Collected data entries
-- ==== Sys2Proof/Config.lean ====
section
/-! DEFINITION. What an implementation of the block fixes (00_scope.md R8), and the values the spec leaves free. -/

namespace Sys2Proof.Config

/-- The parameter CAP less one. 00_scope.md R8 and 92_eei_decisions.md D6 leave CAP open in 1..255, so this has
no body: nothing can be proved of the instance's capacity beyond that range (log 1). -/
opaque capLessOne : Fin 255

/-- `CAP`, the FIFO capacity of the instance that `State.reset` describes: an integer, 1 <= CAP <= 255 (R8). -/
def CAP : Nat := capLessOne.val + 1

/-- What a FIFO entry that no PUSH has written holds: "unspecified" (R21, R241), hence a free value. `era` is how
many reset cycles have passed, `i` the entry (log 2). -/
opaque unwrittenByte (era i : Nat) : Byte

/-- `RATIO_F_RST`, `RATIO_M_RST` and `RATIO_S_RST`: the ratios' reset values (R8). -/
def ratioFReset : Byte := 5
def ratioMReset : Byte := 10
def ratioSReset : Byte := 10

end Sys2Proof.Config
end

_What needs to be done_
All records shown above are to be repeated exactly.

_Answer space_
-- ==== Sys2Proof/Config.lean ====
section
/-! DEFINITION. What an implementation of the block fixes (00_scope.md R8), and the values the spec leaves free. -/

namespace Sys2Proof.Config

/-- The parameter CAP less one. 00_scope.md R8 and 92_eei_decisions.md D6 leave CAP open in 1..255, so this has
no body: nothing can be proved of the instance's capacity beyond that range (log 1). -/
opaque capLessOne : Fin 255

/-- `CAP`, the FIFO capacity of the instance that `State.reset` describes: an integer, 1 <= CAP <= 255 (R8). -/
def CAP : Nat := capLessOne.val + 1

/-- What a FIFO entry that no PUSH has written holds: "unspecified" (R21, R241), hence a free value. `era` is how
many reset cycles have passed, `i` the entry (log 2). -/
opaque unwrittenByte (era i : Nat) : Byte

/-- `RATIO_F_RST`, `RATIO_M_RST` and `RATIO_S_RST`: the ratios' reset values (R8). -/
def ratioFReset : Byte := 5
def ratioMReset : Byte := 10
def ratioSReset : Byte := 10

end Sys2Proof.Config
end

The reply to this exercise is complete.